A characterisation of dark-field imaging of colloidal gold labels in a scanning transmission X-ray microscope.

While X-ray microscopes provide images of biological specimens for which the contrast is mainly due to the difference in the absorption of carbon and oxygen when X-rays transmitted through the specimen are detected, signals other than absorption can also be used to form images. Using the Stony Brook scanning transmission X-ray microscope at the National Synchrotron Light Source, high-angle dark-field images have been formed of cells labelled with colloidal gold, with and without silver enhancement. The high density of the colloidal gold particles, or the silver particles seeded by the gold, leads to a large scattering signal, and the fact that the particle diameters are comparable to the width of the microscope point spread function results in good localisation of the label with high contrast.
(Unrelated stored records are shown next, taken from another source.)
-- ==== Sys2Proof/Machine/Slots.lean ====
section
/-! DEFINITION. The operations of the slots of a bundle, each by its constructor: what it does at its issue, which
registers it reads, and which scalar register, mask or predicate it writes (R66, R98, R101, R140). -/

set_option Elab.async false

namespace Sys2Proof.Machine

/-- A slot operation at its issue, for the slot in focus; an event is no slot operation. -/
def runSlot (i : Instr) (s : State) : Res :=
  match i with
  | .add g d a b => opAdd g d a b s
  | .sub g d a b => opSub g d a b s
  | .addi g d a imm => opAddi g d a imm s
  | .mul g d a b => opMul g d a b s
  | .mulhi g d a b => opMulhi g d a b s
  | .mulhu g d a b => opMulhu g d a b s
  | .div g d a b => opDiv g d a b s
  | .divu g d a b => opDivu g d a b s
  | .rem g d a b => opRem g d a b s
  | .remu g d a b => opRemu g d a b s
  | .and g d a b => opAnd g d a b s
  | .or g d a b => opOr g d a b s
  | .xor g d a b => opXor g d a b s
  | .andn g d a b => opAndn g d a b s
  | .shl g d a b => opShl g d a b s
  | .shlImm g d a n => opShlImm g d a n s
  | .shrl g d a b => opShrl g d a b s
  | .shrlImm g d a n => opShrlImm g d a n s
  | .shra g d a b => opShra g d a b s
  | .shraImm g d a n => opShraImm g d a n s
  | .min g d a b => opMin g d a b s
  | .max g d a b => opMax g d a b s
  | .minu g d a b => opMinu g d a b s
  | .maxu g d a b => opMaxu g d a b s
  | .sethi g d a imm => opSethi g d a imm s
  | .cmp g c q a b => opCmp g c q a b s
  | .cmpi g c q a imm => opCmpi g c q a imm s
  | .sel g neg d a b => opSel g neg d a b s
  | .plog g op q qa qb => opPlog g op q qa qb s
  | .bitc g op d a => opBitc g op d a s
  | .fadd g p d a b => opFadd g p d a b s
  | .fsub g p d a b => opFsub g p d a b s
  | .fmul g p d a b => opFmul g p d a b s
  | .fma g p d a b => opFma g p d a b s
  | .fdiv g p d a b => opFdiv g p d a b s
  | .fsqrt g p d a => opFsqrt g p d a s
  | .fminmax g mx p d a b => opFminmax g mx p d a b s
  | .fcmp g c p q a b => opFcmp g c p q a b s
  | .fcvt g kind d a => opFcvt g kind d a s
  | .gets g d num => opGets g d num s
  | .sets g a num => opSets g a num s
  | .sld g d a imm => opSld g d a imm s
  | .sst g d a imm => opSst g d a imm s
  | .vadd f => opVadd f s
  | .vsub f => opVsub f s
  | .vmul f => opVmul f s
  | .vfma f => opVfma f s
  | .vfms f => opVfms f s
  | .vmin f => opVmin f s
  | .vmax f => opVmax f s
  | .vabs f => opVabs f s
  | .vneg f => opVneg f s
  | .vabd f => opVabd f s
  | .vmulh f => opVmulh f s
  | .vclamp f => opVclamp f s
  | .vand f => opVand f s
  | .vor f => opVor f s
  | .vxor f => opVxor f s
  | .vnot f => opVnot f s
  | .vshl f => opVshl f s
  | .vshr f => opVshr f s
  | .vcmp f => opVcmp f s
  | .vclass f => opVclass f s
  | .vsel f => opVsel f s
  | .klog f => opKlog f s
  | .kpop f => opKpop f s
  | .vcvt f => opVcvt f s
  | .vsrnd f => opVsrnd f s
  | .vpack f => opVpack f s
  | .vunpk f => opVunpk f s
  | .vexp2 f => opVexp2 f s
  | .vlog2 f => opVlog2 f s
  | .vrcp f => opVrcp f s
  | .vrsq f => opVrsq f s
  | .vsqrt f => opVsqrt f s
  | .vscale f => opVscale f s
  | .vround f => opVround f s
  | .vcpsgn f => opVcpsgn f s
  | .vredsum f => opVredsum f s
  | .vredmax f => opVredmax f s
  | .vredmin f => opVredmin f s
  | .vmaxidx f => opVmaxidx f s
  | .vprefix f => opVprefix f s
  | .vperm f => opVperm f s
  | .vxgrp f => opVxgrp f s
  | .vbcast f => opVbcast f s
  | .vslide f => opVslide f s
  | .viota f => opViota f s
  | .vmov f => opVmov f s
  | .vext f => opVext f s
  | .vins f => opVins f s
  | .vmix f => opVmix f s
  | .vdot4 f => opVdot4 f s
  | .vmadi f => opVmadi f s
  | .vbitc f => opVbitc f s
  | .vfin f => opVfin f s
  | .vlut f => opVlut f s
  | .mma f => opMma f s
  | .mmab f => opMmab f s
  | .mzero f => opMzero f s
  | .mload f => opMload f s
  | .mdrain f => opMdrain f s
  | .madd f => opMadd f s
  | .mscl f => opMscl f s
  | .mtrn f => opMtrn f s
  | .mstat f => opMstat f s
  | .mscan f => opMscan f s
  | .mscanf f => opMscanf f s
  | .mscanr f => opMscanr f s
  | .cvInit f => opCvInit f s
  | .cvProbe f => opCvProbe f s
  | .cvCommit f => opCvCommit f s
  | .cvRead f => opCvRead f s
  | .sigFold f => opSigFold f s
  | .sigCheck f => opSigCheck f s
  | .sigGet f => opSigGet f s
  | .mred f => opMred f s
  | .mgate f => opMgate f s
  | .mcopy f => opMcopy f s
  | .cpy c f => opCpy c f s
  | .strm c f => opStrm c f s
  | .ring c f => opRing c f s
  | .wdef c f => opWdef c f s
  | .wadv c f => opWadv c f s
  | .wrel c f => opWrel c f s
  | .stow c f => opStow c f s
  | .patchOpen c f => opPatchOpen c f s
  | .patchSeal c f => opPatchSeal c f s
  | .patchApply c f => opPatchApply c f s
  | .patchInvert c f => opPatchInvert c f s
  | .patchCommute c f => opPatchCommute c f s
  | .patchTransplant c f => opPatchTransplant c f s
  | .patchSquash c f => opPatchSquash c f s
  | .patchDiscard c f => opPatchDiscard c f s
  | .rayFork c f => opRayFork c f s
  | .patchQuery c f => opPatchQuery c f s
  | .scat c f => opScat c f s
  | .gath c f => opGath c f s
  | .syncAdd c f => opSyncAdd c f s
  | .syncMax c f => opSyncMax c f s
  | .syncOr c f => opSyncOr c f s
  | .syncCas c f => opSyncCas c f s
  | .syncSwap c f => opSyncSwap c f s
  | .syncLda c f => opSyncLda c f s
  | .syncStl c f => opSyncStl c f s
  | .qpush c f => opQpush c f s
  | .qpop c f => opQpop c f s
  | .send c f => opSend c f s
  | .recv c f => opRecv c f s
  | .tjoin c f => opTjoin c f s
  | .lnch c f => opLnch c f s
  | .btree shape t0 t1 t2 t3 d0 d1 d2 d3 => opBtree shape t0 t1 t2 t3 d0 d1 d2 d3 s
  | .jump g off => opJump g off s
  | .call g l off => opCall g l off s
  | .ret g a => opRet g a s
  | .loop g lvl b rg cnt => opLoop g lvl b rg cnt s
  | .leave g lvl => opLeave g lvl s
  | .imx imm => opImx imm s
  | .nxt g => opNxt g s
  | .wait g kind opd => opWait g kind opd s
  | .fence g scope kind => opFence g scope kind s
  | .vjoin g => opVjoin g s
  | .bar g scope slot mode => opBar g scope slot mode s
  | .estAdd g a f => opEstAdd g a f s
  | .trap g code => opTrap g code s
  | .bkpt g code => opBkpt g code s
  | .halt g => opHalt g s
  | .sclSetImm entry value => opSclSetImm entry value s
  | .sclSetReg entry a => opSclSetReg entry a s
  | .sclLdv v => opSclLdv v s
  | .bfmt bank scl fmt => opBfmt bank scl fmt s
  | .shape h a b => opShape h a b s
  | .xset x a => opXset x a s
  | .xstepReg x lvl a => opXstepReg x lvl a s
  | .xstepImm x lvl imm => opXstepImm x lvl imm s
  | .cpat a => opCpat a s
  | .qbndImm value => opQbndImm value s
  | .qbndReg a => opQbndReg a s
  | .rmodeImm mode => opRmodeImm mode s
  | .rmodeReg a => opRmodeReg a s
  | .ssmCfgImm value => opSsmCfgImm value s
  | .ssmCfgReg a => opSsmCfgReg a s
  | .sigSet t a => opSigSet t a s
  | .tkclr mask => opTkclr mask s
  | .bundleIssue _ => .ok id
  | .runSchedule _ => .ok id
  | .runOverrun _ => .ok id
  | .quietOverrun _ => .ok id
  | .resultLanding _ _ _ => .ok id
  | .mxOpStart _ _ => .ok id
  | .mxOpCompletion _ _ => .ok id
  | .dOperationStart _ _ => .ok id
  | .copyCompletion _ _ => .ok id
  | .strmVectorEntry _ _ => .ok id
  | .ringShiftStart _ _ => .ok id
  | .windowRowFetch _ _ => .ok id
  | .scatterUpdate _ _ => .ok id
  | .tokenJoinCompletion _ _ => .ok id
  | .nameReserveRefill _ _ => .ok id
  | .patchEngineOperation _ _ => .ok id
  | .atomicUnitOperation _ _ => .ok id
  | .launchDispatch _ => .ok id
  | .dependenceTest _ _ => .ok id
  | .codePageFill _ _ _ => .ok id
  | .evictionSave _ _ => .ok id
  | .evictionResume _ _ => .ok id
  | .haltWaitEvent _ => .ok id
  | .launchRetirement _ => .ok id
  | .deferredAutoApply _ _ => .ok id
  | .rollback _ => .ok id
  | .faultResume _ _ _ => .ok id
  | .faultResumeStepOver _ _ _ => .ok id
  | .faultTerminate _ _ => .ok id
  | .queueMissService _ _ => .ok id
  | .intakeAcceptance _ _ => .ok id
  | .nxtLanding _ _ => .ok id
  | .stepBlockRefill _ _ => .ok id
  | .sendQueueEntry _ _ => .ok id
  | .flitArrival _ _ _ _ => .ok id
  | .recvGrant _ _ => .ok id
  | .linkReceiveTimeout _ _ => .ok id
  | .remoteAccess _ _ => .ok id
  | .remoteAccessAck _ _ => .ok id
  | .revocationStorageFree _ _ => .ok id
  | .migrationCopyDone _ _ => .ok id
  | .pullLineFetch _ _ _ => .ok id
  | .pullCompletion _ _ => .ok id
  | .partialEstimatorSample _ => .ok id
  | .batchMerge _ => .ok id
  | .stopReceipt _ _ => .ok id
  | .remainderMerge _ => .ok id
  | .scrubRead _ => .ok id
  | .powerEstimate _ _ _ => .ok id
  | .powerGood _ => .ok id
  | .firmwareRegisterWrite _ _ _ => .ok id
  | .hostWrite _ _ => .ok id
  | .hostRead _ _ => .ok id
  | .hostAtomicAdd _ _ => .ok id
  | .hostAtomicMax _ _ => .ok id
  | .hostAtomicOr _ _ => .ok id
  | .hostAtomicCas _ _ => .ok id
  | .hostAtomicSwap _ _ => .ok id
  | .hostAtomicLda _ _ => .ok id
  | .hostAtomicStl _ _ => .ok id
  | .coreCycle _ => .ok id
  | .flitRetry => .ok id
  | .pullBackgroundFetch => .ok id
  | .thermalTrip => .ok id
  | .thermalRecovery => .ok id
  | .watchdogReset => .ok id
  | .map => .ok id
  | .unmap => .ok id
  | .createq => .ok id
  | .destroyq => .ok id
  | .opench => .ok id
  | .closech => .ok id
  | .attest => .ok id
  | .createp => .ok id
  | .destroyp => .ok id
  | .rmray => .ok id
  | .migrate => .ok id
  | .malformedMailboxRecord => .ok id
The dark-field images can have a greater signal to noise ratio than bright-field images acquired with the same incident X-ray dose. The theory of dark-and bright-field imaging is reviewed. Theoretical calculations of scattering from gold and silver particles are presented and good agreement is found between these and experimental dark-field images of 30 nm diameter gold particles. The signal to noise ratios of experimental bright-and dark-field images are measured and found to be in agreement with theory. Images are presented of cells labelled by immunolabelling and in situ hybridisation.